Spruch:
Die Schutzbestimmung des § 9 KSchG geht vom Grundsatz der Unabdingbarkeit der Gewährleistungsansprüche des ABGB aus und läßt nur die dort aufgezählten Ausnahmen zu. Auch ein Verbraucher kann aber die Kosten einer Ersatzvornahme nur bei Verweigerung der Verbesserung begehren
Die Feststellungsklage unterbricht die Verfristung von Gewährleistungsansprüchen auch dann, wenn das Feststellungsbegehren nach Erhebung des Leistungsbegehrens versehentlich aufrechterhalten und deshalb abgewiesen wird. Vom Feststellungsbegehren nicht gedeckt gewesene Ansprüche können aber nach dem Ablauf der Gewährleistungsfrist auch nicht mehr einredeweise geltend gemacht werden
OGH 28. Oktober 1982, 7 Ob 622/82 (OLG Innsbruck 5 R 51/82; LG Feldkirch 6 Cg 3403/80)
Text
Die Klägerin, in deren Namen Manfred S am 23. 5. 1980 beim beklagten Autohaus einen gebrauchten PKW Marke Jaguar Baujahr 1977 um 125 000 S gekauft hat, begehrte mit der am 19. 11. 1980 eingebrachten Klage zunächst den Ersatz eines Verbesserungsaufwandes von 8634.06 S für die mangelhaft übergebene Klimaanlage und von 33 457.72 S für weitere Reparaturen an Lenkung, Bremsen, Stoßdämpfer und Kühlsystem, sowie die Feststellung, daß die beklagte Partei ihr auch bezüglich eines Motormangels am verkauften Fahrzeug Gewähr zu leisten habe. Am 13. 10. 1981 dehnte die Klägerin "auf Grund des Feststellungsbegehrens" das Leistungsbegehren um weitere 126 919.19 S auf 169 010.97 S aus, wobei 42 091.78 S offenbar irrtümlich ein zweites Mal geltend gemacht wurden und der Rest (Tausch-)Motor und (Tausch-)Automatik betrifft. Nicht strittig ist, daß die Klägerin den Kauf als Verbraucher iS des Konsumentenschutzgesetzes getätigt hat. Das Rekursverfahren betrifft nach rechtskräftiger Teilabweisung des Feststellungsbegehrens sowie der Leistungsbegehren von 8634.06 S (Reparatur der Klimaanlage) und von 42 091.78 S (wegen zweimaliger Geltendmachung) einerseits die zweite Ersatzvornahme laut Klage im Ausmaß von 33 457.72 S und andererseits die später erhobenen Ansprüche für Motor und Automatik.
Der Erstrichter wies auch dieses restliche Klagebegehren von zusätzlich 118 285.13 S samt Anhang ab.

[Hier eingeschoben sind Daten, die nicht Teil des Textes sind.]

-- ==== Sys2Proof/Laws/Ppu.lean ====
section
/-! SUPPORT. Laws/Ppu.lean: the fields of `v` and `t`, and the PPU's addresses, in numbers. -/

namespace Sys2Proof.Machine

/-! ## The fields of `v` and `t` (R144) -/

@[simp] theorem coarseX_packVram (a b : BitVec 5) (c : BitVec 2) (d : BitVec 3) : coarseX (packVram a b c d) = a := by
  apply BitVec.eq_of_getLsbD_eq; intro i hi
  interval_cases i <;> simp only [coarseX, packVram, BitVec.getLsbD_extractLsb', BitVec.getLsbD_append] <;> rfl

@[simp] theorem coarseY_packVram (a b : BitVec 5) (c : BitVec 2) (d : BitVec 3) : coarseY (packVram a b c d) = b := by
  apply BitVec.eq_of_getLsbD_eq; intro i hi
  interval_cases i <;> simp only [coarseY, packVram, BitVec.getLsbD_extractLsb', BitVec.getLsbD_append] <;> rfl

@[simp] theorem ntSelect_packVram (a b : BitVec 5) (c : BitVec 2) (d : BitVec 3) : ntSelect (packVram a b c d) = c := by
  apply BitVec.eq_of_getLsbD_eq; intro i hi
  interval_cases i <;> simp only [ntSelect, packVram, BitVec.getLsbD_extractLsb', BitVec.getLsbD_append] <;> rfl

@[simp] theorem fineY_packVram (a b : BitVec 5) (c : BitVec 2) (d : BitVec 3) : fineY (packVram a b c d) = d := by
  apply BitVec.eq_of_getLsbD_eq; intro i hi
  interval_cases i <;> simp only [fineY, packVram, BitVec.getLsbD_extractLsb', BitVec.getLsbD_append] <;> rfl

theorem coarseX_toNat (v : VramReg) : (coarseX v).toNat = v.toNat % 32 := by simp [coarseX]

theorem coarseY_toNat (v : VramReg) : (coarseY v).toNat = v.toNat / 32 % 32 := by simp [coarseY, Nat.shiftRight_eq_div_pow]

theorem ntSelect_toNat (v : VramReg) : (ntSelect v).toNat = v.toNat / 1024 % 4 := by simp [ntSelect, Nat.shiftRight_eq_div_pow]

theorem fineY_toNat (v : VramReg) : (fineY v).toNat = v.toNat / 4096 % 8 := by simp [fineY, Nat.shiftRight_eq_div_pow]

/-! ## The PPU bus (R240) -/

theorem ppuAddr_toNat (a : Word) : (ppuAddr a).toNat = a.toNat % 0x4000 := toNat_and_mask a _ 14 rfl

@[simp] theorem ppuAddr_ppuAddr (a : Word) : ppuAddr (ppuAddr a) = ppuAddr a := by
  apply BitVec.eq_of_toNat_eq; rw [ppuAddr_toNat, ppuAddr_toNat]; omega

@[simp] theorem ppuRead_ppuAddr (m : Mirroring) (a : Word) (q : Ppu) : ppuRead m (ppuAddr a) q = ppuRead m a q := by
  unfold ppuRead; rw [ppuAddr_ppuAddr]

@[simp] theorem ppuWrite_ppuAddr (m : Mirroring) (a : Word) (b : Byte) (q : Ppu) : ppuWrite m (ppuAddr a) b q = ppuWrite m a b q := by
  unfold ppuWrite; rw [ppuAddr_ppuAddr]

theorem ppuAddr_vramWord (v : VramReg) : ppuAddr (vramWord v) = BitVec.ofNat 16 (v.toNat % 0x4000) := by
  apply BitVec.eq_of_toNat_eq
  rw [ppuAddr_toNat]
  simp [vramWord]; omega

/-- R1075: the step of `v` in numbers. -/
theorem vramStep_eq (q : Ppu) : q.v + vramStep q = BitVec.ofNat 15 (q.v.toNat + if q.ctrl.getLsbD 2 then 32 else 1) := by
  apply BitVec.eq_of_toNat_eq
  unfold vramStep regBit
  split <;> simp [BitVec.toNat_add]

end Sys2Proof.Machine
end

Nach seinen Feststellungen vereinbarten die Streitteile beim Kauf des erstmals im Jahre 1977 zugelassenen PKW mit einem Kilometerstand von 41 500 einerseits, daß "Ventilklappern sowie Überprüfung der Klimaanlage von der beklagten Partei bezahlt" werden; falls aber eine größere Reparatur erforderlich sein sollte, sie vorher verständigt werden müßte. Im übrigen leistete die beklagte Partei nur dafür Gewähr, daß sich der Kaufgegenstand in einem verkehrs- und betriebssicheren Zustand befinde; eine darüber hinausgehende Gewährleistung, insbesondere für sonstige Eigenschaften und das "Fehlen gewöhnlicher oder bekanntgegebener oder in die Augen fallender Mängel", sei, soweit gesetzlich zulässig, ausgeschlossen. In allen Fällen der Gewährleistung könne sich die Lieferfirma von allfälligen Ansprüchen auf angemessene Preisminderung dadurch befreien, daß sie in einer angemessenen Frist in einer dem Käufer zumutbaren Weise die mangelhafte Sache verbessert oder das Fehlende nachträgt. Der Vertreter der Klägerin, Manfred S, der das Fahrzeug sogleich nach Wien bringen wollte, nahm die Anweisung der klagenden Partei zur Kenntnis, daß im Fall der Durchführung von Reparaturen insbesondere hinsichtlich der beiden ausdrücklich im Kaufvertrag angeführten Mängel (Ventilklappern, Klimaanlage) das Fahrzeug in die Vertrauenswerkstätte der klagenden Partei, die Firma P in Wien 10, zu bringen sei.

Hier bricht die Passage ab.